Si Phan Don — Four Thousand Islands — is the section of the Mekong where the river, compressed through Laos for a thousand kilometers, suddenly exhales. It fans out into a braided delta of channels and sandbars and islands that in the dry season number in the thousands. From above it would look like the river couldn’t make up its mind. From within, on a bicycle on Don Det, it looks like the most serene geography in Southeast Asia, which is saying something.

Don Det is the most accessible of the islands — a ten-minute boat from the transport hub at Ban Nakasang, itself a forty-five-minute tuk-tuk from the nearest town, Muang Khong. It is flat. Entirely flat, which is its own luxury in a country where everything else rises dramatically. A path circles the island and another bisects it, and on a bicycle you can do the whole circuit in under an hour. Most people take two or three, stopping to watch the river, to eat at a riverside shack, to lie in a hammock strung between two palm trees that overhangs the current.

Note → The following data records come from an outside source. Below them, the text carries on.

-- ==== Sys2Proof/Laws/Dram.lean ====
section
/-! SUPPORT. The DRAM's controller: what its operations leave and what they set. -/

namespace Sys2Proof.Safety

open Sys2Proof.Machine

set_option maxRecDepth 100000

theorem phase_ready {p : Phase} (h : p = .ready) : (p == Phase.ready) = true := by rw [h]; rfl

theorem mcRuns_ready {d : Dev} (h : d.phase = .ready) : d.mcRuns = true := by unfold Dev.mcRuns; rw [h]; rfl

theorem locate_channel (org x a : Nat) : (locate org x a).channel < 4 := by
  unfold locate
  dsimp only
  have b : ∀ w, bits w 1 0 < 2 ^ 2 := fun w => Nat.mod_lt _ (by decide)
  have c : ∀ w, bits w 6 5 < 2 ^ 2 := fun w => Nat.mod_lt _ (by decide)
  split
  · exact Nat.xor_lt_two_pow (b _) (c _)
  · exact b _

theorem drain_nil (s : State) (h : s.dev.mc.writes = []) : s.drain = s := by
  unfold State.drain
  dsimp only
  rw [h]
  have e : ({ s.dev.mc with writes := [] } : Mc) = s.dev.mc := by rw [← h]
  have e2 : ({ s.dev with mc := { s.dev.mc with writes := [] } } : Dev) = s.dev := by rw [e]
  rw [List.foldl_nil, List.foldl_nil, e2]

theorem found_clean (d : Dev) (a : Nat) (p : Found) (h1 : a ∉ d.mc.poison) (h2 : d.mc.flips.has a = false) : d.found a p = (p, d) := by
  unfold Dev.found
  rw [if_neg (by simpa using h1), h2]
  rfl

theorem memCe_facts (d : Dev) (port a : Nat) (sh : Bool) (loc beat : Nat) : (d.memCe port a sh loc beat).mc.merge = d.mc.merge ∧
    (d.memCe port a sh loc beat).get (K.MEM_CE_COUNT (d.locate a).channel) = d.get (K.MEM_CE_COUNT (d.locate a).channel) + 1 := by
  have hc : (d.locate a).channel < 4 := locate_channel ..
  unfold Dev.memCe
  dsimp only
  have base : ((d.memLog port 1 a sh loc beat).bump (K.MEM_CE_COUNT (d.locate a).channel)).get (K.MEM_CE_COUNT (d.locate a).channel) =
      d.get (K.MEM_CE_COUNT (d.locate a).channel) + 1 := Dev.get_bump ..
  split
  · have em : ∀ (y : Dev) x i n a, (y.eventLast x i n a).mc = y.mc := fun y x i n a => Dev.event_mc ..
    rw [em, Dev.get_eventLast _ _ _ _ _ _ (by simp only [K.MEM_CE_COUNT, K.EVENT_LOST, if_pos hc]; omega),
      Dev.get_setBit_ne _ _ _ _ _ (by simp only [K.MEM_CE_COUNT, K.MEM_STATUS, if_pos hc]; omega)]
    exact ⟨rfl, base⟩
  · exact ⟨rfl, base⟩

/-! ## What a store leaves of the DRAM -/

/-- The writes under way are those of before and whole words that the n bytes at a touch. -/
def WritesIn (a n : Nat) (l l' : List (Nat × List Byte)) : Prop :=
  ∀ w ∈ l', w ∈ l ∨ (w.2.length = 64 ∧ w.1 % 64 = 0 ∧ ∃ i, i < n ∧ w.1 / 64 = (a + i) / 64)

theorem WritesIn.refl (a n : Nat) (l : List (Nat × List Byte)) : WritesIn a n l l := fun _ h => .inl h

theorem WritesIn.trans {a n : Nat} {l m k : List (Nat × List Byte)} (h : WritesIn a n l m) (g : WritesIn a n m k) : WritesIn a n l k := by
  intro w hw
  rcases g w hw with h1 | h1
  · exact h w h1
  · exact .inr h1

theorem WritesIn.mono {a n b m : Nat} {l k : List (Nat × List Byte)} (h : WritesIn a n l k)
    (hi : ∀ i, i < n → ∃ j, j < m ∧ (a + i) / 64 = (b + j) / 64) : WritesIn b m l k := by
  intro w hw
  rcases h w hw with h1 | ⟨h1, h2, i, h3, h4⟩
  · exact .inl h1
  · obtain ⟨j, h5, h6⟩ := hi i h3
    exact .inr ⟨h1, h2, j, h5, h4.trans h6⟩

theorem memWord_writes (d : Dev) (port word off : Nat) (bytes : List Byte) (hw : word % 64 = 0) :
    ∀ w ∈ (d.memWord port word off bytes).mc.writes, w ∈ d.mc.writes ∨ (w.2.length = 64 ∧ w.1 = word) := by
  intro w
  unfold Dev.memWord
  dsimp only
  split
  · rename_i h
    intro hm
    rcases List.mem_append.mp hm with h1 | h1
    · exact .inl h1
    · rw [List.mem_singleton] at h1; subst h1; exact .inr ⟨h, rfl⟩
  · split
    · rename_i h
      intro hm
      rcases List.mem_append.mp hm with h1 | h1
      · exact .inl h1
      · rw [List.mem_singleton] at h1; subst h1; exact .inr ⟨by simpa using h, rfl⟩
    · exact fun hm => .inl hm

theorem memPut_writes (port n : Nat) (d : Dev) (a : Nat) (bytes : List Byte) :
    WritesIn a bytes.length d.mc.writes (Dev.memPut port n d a bytes).mc.writes := by
  induction n generalizing d a bytes with
  | zero => exact WritesIn.refl _ _ _
  | succ n ih =>
    unfold Dev.memPut
    split
    · exact WritesIn.refl _ _ _
    · rename_i hb
      have hl : 0 < bytes.length := by
        cases bytes with
        | nil => simp at hb
        | cons x r => simp
      dsimp only
      refine WritesIn.trans (m := (d.memWord port (a / 64 * 64) (a % 64) (bytes.take (64 - a % 64))).mc.writes) ?_ ?_
      · intro w hw
        rcases memWord_writes _ _ _ _ _ (by omega) w hw with h | ⟨h1, h2⟩
        · exact .inl h
        · exact .inr ⟨h1, by omega, 0, hl, by omega⟩
      · refine (ih _ (a + (64 - a % 64)) (bytes.drop (64 - a % 64))).mono (fun i hi => ⟨64 - a % 64 + i, ?_, by omega⟩)
        rw [List.length_drop] at hi
        omega

theorem ringBytes_writes (d : Dev) (port base size at_ : Nat) (bytes : List Byte) :
    WritesIn base (max 64 size + bytes.length) d.mc.writes (d.ringBytes port base size at_ bytes).1.mc.writes := by
  unfold Dev.ringBytes
  dsimp only
  have hm : at_ % max 64 size < max 64 size := Nat.mod_lt _ (by omega)
  generalize max 64 size = z at hm ⊢
  generalize at_ % z = x at hm ⊢
  refine WritesIn.trans ((memPut_writes port _ d (base + x) (bytes.take (z - x))).mono (fun i hi => ⟨x + i, ?_, by omega⟩))
    ((memPut_writes port _ _ base (bytes.drop (z - x))).mono (fun i hi => ⟨i, ?_, rfl⟩))
  · rw [List.length_take] at hi; omega
  · rw [List.length_drop] at hi; omega

theorem reads_outside (a n c : Nat) (l : List (Nat × List Byte)) (m : Memory) (h : m.wf = true)
    (hl : WritesIn a n [] l) (hc : ∀ i, i < n → c / 64 ≠ (a + i) / 64) :
    (l.foldl (fun (m : Memory) w => m.writeList w.1 w.2) m).read c = m.read c := by
  induction l generalizing m with
  | nil => rfl
  | cons w l ih =>
    rw [List.foldl_cons, ih _ (Memory.writeList_wf _ _ _ h) (fun x hx => hl x (List.mem_cons_of_mem _ hx))]
    rcases hl w (by simp) with h1 | ⟨h1, h2, i, h3, h4⟩
    · simp at h1
    · refine Memory.read_writeList_out _ _ _ _ h ?_
      have := hc i h3
      rw [h1]
      omega

theorem drain_parts (s : State) : Fr 33554432 s.dev s.drain.dev ∧ Kr 0 s.dev s.drain.dev := by
  have key : ∀ (l : List (Nat × List Byte)) (d : Dev), Fr 33554432 d (l.foldl (fun (d : Dev) w => d.wordClean w.1) d) ∧
      Kr 0 d (l.foldl (fun (d : Dev) w => d.wordClean w.1) d) := fun l d =>
    ⟨Fr.foldl _ d (fun _ _ h => Fr.app (parts_wordClean _ _) rfl h) (Fr.refl _ _),
      Kr.foldl _ d (fun _ _ h => Kr.app (objs_wordClean _ _) rfl h) (Kr.refl _ _)⟩
  obtain ⟨k1, k2⟩ := key s.dev.mc.writes s.dev
  unfold State.drain
  dsimp only
  generalize s.dev.mc.writes.foldl (fun (d : Dev) w => d.wordClean w.1) s.dev = x at k1 k2 ⊢
  refine ⟨⟨fun q hq => ?_⟩, ⟨fun j hj => k2.same j hj⟩⟩
  cases q
  case mc => exact absurd hq (by decide)
  all_goals exact k1.same _ hq

/-- The frame of a command that stores and takes its writes to the DRAM. -/
theorem Stores.of {P X a n : Nat} {s : State} {d : Dev} (h : Fr P s.dev d) (k : Kr X s.dev d)
    (hw : WritesIn a n s.dev.mc.writes d.mc.writes) (ps : List Part) (ks : List (List Nat))
    (hm : 33554432 ||| P = P) (hp : ∀ p : Part, p ∉ ps → P.testBit p.num = false) (hX : X < 2 ^ 192) (hc : covers X ks = true) :
    Stores ps ks a n s (State.drain { s with dev := d }) := by
  obtain ⟨f, g⟩ := drain_parts { s with dev := d }
  refine ⟨rfl, ?_, ?_, ?_⟩
  · exact (Fr.app f hm h).leaves ps hp
  · exact (Kr.app g (by simp) k).sameBut _ hX hc
  · intro hi h0 c hc
    rw [h0] at hw
    exact reads_outside a n c _ _ hi hw hc

theorem wordBytes_length (ws : List W64) : (wordBytes ws).length = 8 * ws.length := by
  induction ws with
  | nil => rfl
  | cons w r ih =>
    have : ∀ n v, (leBytes n v).length = n := by
      intro n
      induction n with
      | zero => intro v; rfl
      | succ n ih => intro v; simp [leBytes, ih]
    unfold wordBytes at ih ⊢
    rw [List.flatMap_cons, List.length_append, ih, this, List.length_cons]
    omega

theorem flat_length (l : List (List W64)) : (l.flatMap wordBytes).length = 8 * (l.map List.length).sum := by
  induction l with
  | nil => rfl
  | cons a l ih => rw [List.flatMap_cons, List.length_append, ih, wordBytes_length, List.map_cons, List.sum_cons]; omega

/-- A row of camera c goes to the slot of the frame's next row. -/
theorem camLongPacket_writes (d : Dev) (c : Nat) (p : CamPacket) :
    WritesIn (((d.cam c).cur.map (·.rowSlot c)).getD 0) (((d.cam c).cur.map (·.set.rowBytes c)).getD 0) d.mc.writes
      (d.camLongPacket c p).mc.writes := by
  have same : ∀ e : Dev, e.mc = d.mc → ∀ a n, WritesIn a n d.mc.writes e.mc.writes := by
    intro e h a n; rw [h]; exact WritesIn.refl _ _ _
  have disc : ∀ e : Dev, (e.camDiscard c).mc = e.mc := fun _ => rfl
  unfold Dev.camLongPacket
  dsimp only
  split
  · exact WritesIn.refl _ _ _
  split
  · exact same _ rfl _ _
  generalize hx : (if p.corrected = true then d.setCam c { d.cam c with ecc := (d.cam c).ecc + 1 } else d) = x
  have x1 : x.mc = d.mc ∧ (x.cam c).cur = (d.cam c).cur := by
    rw [← hx]; split
    · exact ⟨rfl, by rw [cam_setCam]⟩
    · exact ⟨rfl, rfl⟩
  clear hx
  split
  · exact same _ x1.1 _ _
  split
  · exact same _ x1.1 _ _
  split
  · exact same _ x1.1 _ _
  rw [← x1.2]
  split
  · rename_i fr _ hf
    rw [hf]
    split
    · exact same _ x1.1 _ _
    split
    · exact same _ (((parts_camClose x c 2 true).same .mc rfl).trans x1.1) _ _
    · refine Eq.subst (motive := fun l => WritesIn (fr.rowSlot c) (fr.set.rowBytes c) l (x.stageRow c fr p.payload).mc.writes)
        (congrArg Mc.writes x1.1) ?_
      unfold Dev.stageRow
      split
      · exact WritesIn.refl _ _ _
      · refine (memPut_writes 19 _ x (fr.rowSlot c) (p.payload.take (fr.set.rowBytes c))).mono (fun i hi => ⟨i, ?_, rfl⟩)
        rw [List.length_take] at hi
        omega
  · exact same _ x1.1 _ _

/-- How many bytes the oldest frame's record and crops take. -/
theorem frameRecordWritten_writes (d : Dev) (c : Nat) (hc : c < 4) :
    WritesIn (d.nat (K.CAM_REC_BASE c)) (max 64 (d.nat (K.CAM_REC_SIZE c)) +
        (((d.cam c).closed.head?.bind (·.done)).map (fun r => 8 * ((r.1 :: r.2).map List.length).sum)).getD 0) d.mc.writes
      (d.frameRecordWritten c).mc.writes := by
  unfold Dev.frameRecordWritten
  dsimp only
  split
  · rename_i fr rest hl
    rw [hl]
    dsimp only [List.head?_cons, Option.bind_some]
    split
    · rename_i words crops hd
      rw [hd]
      split
      · exact WritesIn.refl _ _ _
      · have fl : ∀ e : Dev, e.evidFlush.mc = e.mc := fun e => (parts_evidFlush e).same .mc rfl
        rw [fl]
        dsimp only [Option.map_some, Option.getD_some]
        generalize hx : Dev.bump _ (K.CAM_EXPORT_LOST c) _ = x
        have x1 : x.mc = d.mc ∧ x.nat (K.CAM_REC_BASE c) = d.nat (K.CAM_REC_BASE c) ∧ x.nat (K.CAM_REC_SIZE c) = d.nat (K.CAM_REC_SIZE c) := by
          rw [← hx]
          refine ⟨rfl, Dev.nat_congr (Dev.get_bump_ne _ _ _ _ ?_), Dev.nat_congr (Dev.get_bump_ne _ _ _ _ ?_)⟩
          · simp only [K.CAM_REC_BASE, K.CAM_EXPORT_LOST, if_pos hc]; omega
          · simp only [K.CAM_REC_SIZE, K.CAM_EXPORT_LOST, if_pos hc]; omega
        clear hx
        rw [← x1.1, ← x1.2.1, ← x1.2.2]
        refine (ringBytes_writes x 20 _ _ _ _).mono (fun i hi => ⟨i, ?_, rfl⟩)
        rw [flat_length] at hi
        refine Nat.lt_of_lt_of_eq hi (congrArg _ (congrArg _ ?_))
        simp only [List.map_cons, List.sum_cons]
        split <;> simp
    · exact WritesIn.refl _ _ _
  · exact WritesIn.refl _ _ _

theorem ledgerRecordWrite_writes (d : Dev) :
    WritesIn (d.nat K.LEDGER_BASE) (max 64 (d.nat K.LEDGER_SIZE) +
        (d.ledger.queue.head?.map (fun r => 8 * (r.words.length + 1))).getD 0) d.mc.writes d.ledgerRecordWrite.mc.writes := by
  unfold Dev.ledgerRecordWrite
  dsimp only
  split
  · rename_i r rest hl
    rw [hl]
    dsimp only [List.head?_cons, Option.map_some, Option.getD_some]
    split
    · exact WritesIn.refl _ _ _
    · have ps : ∀ (e : Dev) w, (e.plSend w).mc = e.mc := fun e w => (parts_plSend e w).same .mc rfl
      have step : ∀ (x : Dev) (c : Nat) (rr : Rec), x.mc = d.mc → x.nat K.LEDGER_BASE = d.nat K.LEDGER_BASE → x.nat K.LEDGER_SIZE = d.nat K.LEDGER_SIZE →
          rr = r → WritesIn (d.nat K.LEDGER_BASE) (max 64 (d.nat K.LEDGER_SIZE) + 8 * (r.words.length + 1)) d.mc.writes
            (x.ringBytes 22 (x.nat K.LEDGER_BASE) (x.nat K.LEDGER_SIZE) x.ledger.at_ (wordBytes (rr.all c))).1.mc.writes := by
        intro x c rr h1 h2 h3 hr
        subst hr
        rw [← h1, ← h2, ← h3]
        refine (ringBytes_writes x 22 _ _ _ _).mono (fun i hi => ⟨i, ?_, rfl⟩)
        rw [wordBytes_length] at hi
        simpa [Rec.all] using hi
      have fin : ∀ (b : Prop) [Decidable b] (x : Dev) w l, WritesIn (d.nat K.LEDGER_BASE) (max 64 (d.nat K.LEDGER_SIZE) + 8 * (r.words.length + 1)) l x.mc.writes →
          WritesIn (d.nat K.LEDGER_BASE) (max 64 (d.nat K.LEDGER_SIZE) + 8 * (r.words.length + 1)) l (if b then x.plSend w else x).mc.writes := by
        intro b _ x w l h
        split
        · rw [ps]; exact h
        · exact h
      refine fin _ _ _ _ ?_
      have lost : ∀ (b : Prop) [Decidable b] (x : Dev) n m, (if b then x else (x.bump K.LEDGER_EXPORT_LOST n).eventLast 7 0 0x03D3 m).mc = x.mc := by
        intro b _ x n m
        split
        · rfl
        · exact Dev.eventLast_mc ..
      rw [lost]
      refine step _ _ _ ?_ ?_ ?_ rfl
      · split <;> rfl
      · split
        · rfl
        · exact Dev.nat_congr (Dev.get_set_ne _ _ _ _ (by decide))
      · split
        · rfl
        · exact Dev.nat_congr (Dev.get_set_ne _ _ _ _ (by decide))
  · exact WritesIn.refl _ _ _

end Sys2Proof.Safety
end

The wide southern Mekong at Don Det near Khon Falls, white water visible in the far distance and islands stretching to the horizon

The guesthouses here are almost uniformly bamboo-and-wood structures on stilts at the water’s edge, with hammocks on their terraces and menus that have not changed substantially in years. This is not a criticism. The food — fried Mekong fish with sticky rice, a green papaya salad that arrives genuinely spicy unless you specify otherwise, Beerlao poured cold from a shared bottle — is calibrated exactly to the pace of the place. You eat slowly. You don’t really know what time it is. There are dogs. Roosters perform at four in the morning with complete indifference to the schedule of their human neighbours.

The reason to come south rather than staying in Luang Prabang is this: the Irrawaddy river dolphins. A small and critically endangered population of Orcaella brevirostris lives in the pools below Don Khon island, a short bike ride south across the French colonial-era rail bridge from Don Det. You get there at dawn, hire a small boat, and a fisherman takes you out to where the dolphins surface. They are grey and rounded and come up slowly to breathe, and their dorsal fin is barely perceptible. They are nothing like the bottlenose performances of marine parks, and they are extraordinary. The population here has dwindled to fewer than a dozen. You watch them in the knowledge that this is rare in a way that the word rare does not adequately contain.

Irrawaddy dolphins surfacing in the wide pool below Don Khon island, the Mekong glittering in early morning light

The Khone Phapheng falls, the largest waterfall in Southeast Asia by volume, is a motorbike ride from the southern tip of the island network. But on Don Det itself, the afternoons are governed by the river and the hammock, and by the light that comes late in the day from the west and turns everything amber. I spent three days here doing almost nothing measurable and left feeling as if I had accomplished something significant.

When to go: November through May is when the islands are accessible and the swimming safe. The dry season peaks (January to March) see the sandbars and beaches at their most extensive — you can walk between some islands at low water. The rainy season (June through October) floods everything: many guesthouses close, the dolphins relocate, and the islands shrink to their wet-season shape.